2023年7月31日月曜日

[8247] 読書

 ●読書

 碁点温泉。売店があり僅かな本が売られている。そこに子供が数人、一人は床で、一人は椅子で、あとは立ち読み。今は夏休み。ここにはプールもあるので家族連れが多い。係の人としては売り物を勝手に地べたに置いて読んでもらっては困る。

 これを見て思った。大学の文学部を廃止するってのを聞いたことがある。昨今の大学や社会は効率と採算を重要視し、若者を営利企業の戦士にしたがる。世の中、実用書と自己啓発本ばかり溢れて文学書などいらないわけだ。政治家は文学など読まないし、ノーベル文学賞を受賞した大江健三郎などは政府に盾突くから、そのような考えを育む文学など必要ないと思っているのかもしれない。しかし文学は個々人の成長には不可欠だと思うよ。

 ところで読書する人の方が長生きすると聞いた。外面の快楽や効率だけを求めるのではなく、読書は思考停止を阻止し精神を豊かに柔軟にする。食べ物は身体を作り、文学や詩は頭の栄養になる。

「世が住みにくければ、住みにくい所をどれほどか、寛容て、束の間の命を、束の間でも住みよくせねばならぬ。

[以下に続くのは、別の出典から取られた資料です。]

-- ==== Sys2Proof/Laws/State.lean ====
section
/-!
SUPPORT. What the updates of a core, a context and a region leave: the part updated reads as written, every other part as
before.
-/

namespace Sys2Proof.Machine

/-! ### Contexts of a core -/

@[simp] theorem Core.ctx_setCtx_self (k : Core) (res : BitVec 1) (x : Ctx) : (k.setCtx res x).ctx res = x := by
  unfold Core.setCtx Core.ctx; split <;> simp [*]

theorem Core.ctx_setCtx_other (k : Core) {r r' : BitVec 1} (x : Ctx) (h : r' ≠ r) : (k.setCtx r x).ctx r' = k.ctx r' := by
  unfold Core.setCtx Core.ctx
  split <;> split <;> simp_all
  all_goals exact absurd (show r' = r by revert r r'; decide) h

@[simp] theorem Core.setCtx_setCtx (k : Core) (res : BitVec 1) (x y : Ctx) : (k.setCtx res x).setCtx res y = k.setCtx res y := by
  unfold Core.setCtx; split <;> rfl

@[simp] theorem Core.setCtx_holder (k : Core) (res : BitVec 1) (x : Ctx) : (k.setCtx res x).holder = k.holder := by
  unfold Core.setCtx; split <;> rfl

@[simp] theorem Core.setCtx_timed (k : Core) (res : BitVec 1) (x : Ctx) : (k.setCtx res x).timed = k.timed := by
  unfold Core.setCtx; split <;> rfl

@[simp] theorem Core.setCtx_mq (k : Core) (res : BitVec 1) (x : Ctx) : (k.setCtx res x).mq = k.mq := by
  unfold Core.setCtx; split <;> rfl

@[simp] theorem Core.setCtx_ct (k : Core) (res : BitVec 1) (x : Ctx) : (k.setCtx res x).ct = k.ct := by
  unfold Core.setCtx; split <;> rfl

@[simp] theorem Core.setCtx_small (k : Core) (res : BitVec 1) (x : Ctx) : (k.setCtx res x).small = k.small := by
  unfold Core.setCtx; split <;> rfl

@[simp] theorem Core.setCtx_chans (k : Core) (res : BitVec 1) (x : Ctx) : (k.setCtx res x).chans = k.chans := by
  unfold Core.setCtx; split <;> rfl

@[simp] theorem Core.setCtx_part (k : Core) (res : BitVec 1) (x : Ctx) : (k.setCtx res x).part = k.part := by
  unfold Core.setCtx; split <;> rfl

@[simp] theorem Core.setCtx_idle (k : Core) (res : BitVec 1) (x : Ctx) : (k.setCtx res x).idle = k.idle := by
  unfold Core.setCtx; split <;> rfl

/-! ### Cores of the device -/

@[simp] theorem State.core_setCore_self (s : State) (c : Nat) (k : Core) : (s.setCore c k).core c = k :=
  Table.get_set_self ..

theorem State.core_setCore_other (s : State) {c d : Nat} (k : Core) (h : d ≠ c) : (s.setCore c k).core d = s.core d :=
  Table.get_set_other _ _ _ h

@[simp] theorem State.setCore_setCore (s : State) (c : Nat) (k l : Core) : (s.setCore c k).setCore c l = s.setCore c l := by
  simp [State.setCore]

@[simp] theorem State.core_modCore_self (s : State) (c : Nat) (f : Core → Core) : (s.modCore c f).core c = f (s.core c) :=
  Table.get_set_self ..

@[simp] theorem State.modCore_modCore (s : State) (c : Nat) (f g : Core → Core) :
    (s.modCore c f).modCore c g = s.modCore c (fun k => g (f k)) := by
  simp [State.modCore]

@[simp] theorem State.ctx_setCtx_self (s : State) (c : Nat) (res : BitVec 1) (x : Ctx) : (s.setCtx c res x).ctx c res = x := by
  simp [State.ctx, State.setCtx]

theorem State.ctx_setCtx_core (s : State) {c d : Nat} (res r : BitVec 1) (x : Ctx) (h : d ≠ c) :
    (s.setCtx c res x).ctx d r = s.ctx d r := by
  unfold State.ctx State.setCtx; rw [State.core_setCore_other _ _ h]

theorem State.ctx_setCtx_res (s : State) (c : Nat) {res r : BitVec 1} (x : Ctx) (h : r ≠ res) :
    (s.setCtx c res x).ctx c r = s.ctx c r := by
  unfold State.ctx State.setCtx; rw [State.core_setCore_self, Core.ctx_setCtx_other _ _ h]

@[simp] theorem State.ctx_modCtx_self (s : State) (c : Nat) (res : BitVec 1) (f : Ctx → Ctx) :
    (s.modCtx c res f).ctx c res = f (s.ctx c res) := State.ctx_setCtx_self ..

theorem State.core_modCtx (s : State) (c : Nat) (res : BitVec 1) (f : Ctx → Ctx) :
    (s.modCtx c res f).core c = (s.core c).setCtx res (f (s.ctx c res)) := by
  simp [State.modCtx, State.setCtx]

@[simp] theorem State.modCtx_modCtx (s : State) (c : Nat) (res : BitVec 1) (f g : Ctx → Ctx) :
    (s.modCtx c res f).modCtx c res g = s.modCtx c res (fun x => g (f x)) := by
  unfold State.modCtx State.setCtx; simp [State.ctx]

/-! ### The context in hand -/

@[simp] theorem State.me_modCtx (s : State) (c : Nat) (res : BitVec 1) (f : Ctx → Ctx) : (s.modCtx c res f).me = s.me := rfl

@[simp] theorem State.res_modCtx (s : State) (c : Nat) (res : BitVec 1) (f : Ctx → Ctx) : (s.modCtx c res f).res = s.res := by
  unfold State.res
  rw [State.me_modCtx]
  by_cases h : s.me = c
  · subst h; rw [State.core_modCtx, Core.setCtx_holder]
  · unfold State.modCtx State.setCtx; rw [State.core_setCore_other _ _ h]

@[simp] theorem State.me_modCx (s : State) (f : Ctx → Ctx) : (s.modCx f).me = s.me := rfl

@[simp] theorem State.res_modCx (s : State) (f : Ctx → Ctx) : (s.modCx f).res = s.res := State.res_modCtx ..

@[simp] theorem State.cx_modCx (s : State) (f : Ctx → Ctx) : (s.modCx f).cx = f s.cx := by
  unfold State.cx; rw [State.me_modCx, State.res_modCx]; exact State.ctx_modCtx_self ..

@[simp] theorem State.modCx_modCx (s : State) (f g : Ctx → Ctx) : (s.modCx f).modCx g = s.modCx (fun x => g (f x)) := by
  unfold State.modCx; rw [State.me_modCtx, State.res_modCtx, State.modCtx_modCtx]

@[simp] theorem State.now_modCtx (s : State) (c d : Nat) (res : BitVec 1) (f : Ctx → Ctx) : (s.modCtx c res f).now d = s.now d :=
  rfl

@[simp] theorem State.now_modCx (s : State) (d : Nat) (f : Ctx → Ctx) : (s.modCx f).now d = s.now d := rfl

@[simp] theorem State.regOf_modCx (s : State) (d : Nat) (f : Ctx → Ctx) : (s.modCx f).regOf d = s.regOf d := rfl

/-- The context in hand is found from the cores and the number of the core in hand. -/
theorem State.cx_of {u v : State} (h : u.cores = v.cores) (hc : u.cur = v.cur) : u.cx = v.cx := by
  unfold State.cx State.ctx State.res State.me State.core; rw [h, hc]

/-- What a context update leaves: every field of the state but the cores. -/
theorem State.modCx_eq (s : State) (f : Ctx → Ctx) : s.modCx f = { s with cores := (s.modCx f).cores } := rfl

/-! ### Registers (R147, R148) -/

@[simp] theorem Ctx.rg_zero (x : Ctx) : x.rg 0 = 0 := rfl

@[simp] theorem Ctx.rm_zero (x : Ctx) : x.rm 0 = BitVec.allOnes 512 := rfl

@[simp] theorem Ctx.wg_zero (x : Ctx) (w : Word) : x.wg 0 w = x := rfl

@[simp] theorem Ctx.wm_zero (x : Ctx) (w : BitVec 512) : x.wm 0 w = x := rfl

theorem Ctx.rg_wg (x : Ctx) (n m : BitVec 6) (w : Word) :
    (x.wg n w).rg m = if m = n then (if n = 0 then 0 else w) else x.rg m := by
  unfold Ctx.wg
  by_cases hn : n = 0
  · rw [if_pos hn, if_pos hn]
    by_cases h : m = n
    · rw [if_pos h, h, hn]; rfl
    · rw [if_neg h]
  · rw [if_neg hn, if_neg hn]
    unfold Ctx.rg
    by_cases h : m = n
    · rw [if_pos h, h, if_neg hn]; exact Table.get_set_self ..
    · have : m.toNat ≠ n.toNat := fun e => h (BitVec.eq_of_toNat_eq e)
      rw [if_neg h]; simp only [Table.get_set_other _ _ _ this]

theorem Ctx.rv0_wv (x : Ctx) (n m : BitVec 5) (w : BitVec 4096) : (x.wv n w).rv0 m = if m = n then w else x.rv0 m := by
  unfold Ctx.wv Ctx.rv0
  by_cases h : m = n
  · subst h; simp
  · have : m.toNat ≠ n.toNat := fun e => h (BitVec.eq_of_toNat_eq e)
    simp [h, Table.get_set_other, this]

theorem Ctx.rm_wm (x : Ctx) (n m : BitVec 3) (w : BitVec 512) :
    (x.wm n w).rm m = if m = n then (if n = 0 then BitVec.allOnes 512 else w) else x.rm m := by
  unfold Ctx.wm
  by_cases hn : n = 0
  · rw [if_pos hn, if_pos hn]
    by_cases h : m = n
    · rw [if_pos h, h, hn]; rfl
    · rw [if_neg h]
  · rw [if_neg hn, if_neg hn]
    unfold Ctx.rm
    by_cases h : m = n
    · rw [if_pos h, h, if_neg hn]; exact Table.get_set_self ..
    · have : m.toNat ≠ n.toNat := fun e => h (BitVec.eq_of_toNat_eq e)
      rw [if_neg h]; simp only [Table.get_set_other _ _ _ this]

/-! ### Regions -/

@[simp] theorem State.region_modRegion_self (s : State) (r : Nat) (f : Region → Region) :
    (s.modRegion r f).region r = f (s.region r) := Table.get_set_self ..

theorem State.region_modRegion_other (s : State) {r q : Nat} (f : Region → Region) (h : q ≠ r) :
    (s.modRegion r f).region q = s.region q := Table.get_set_other _ _ _ h

end Sys2Proof.Machine
end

ここに詩人という天職が出来て、ここに画家という使命が降る。あらゆる芸術の士は人の世を長閑にし、人の心を豊かにするが故に尊とい」:夏目漱石『草枕』より

 ならばここに読書スペースを作ったらどうだろうか? 図書館とは違った各家庭にあるいらない本を集めて本棚に並べ、地べたにマットを敷く。あとは勝手に読めばいい。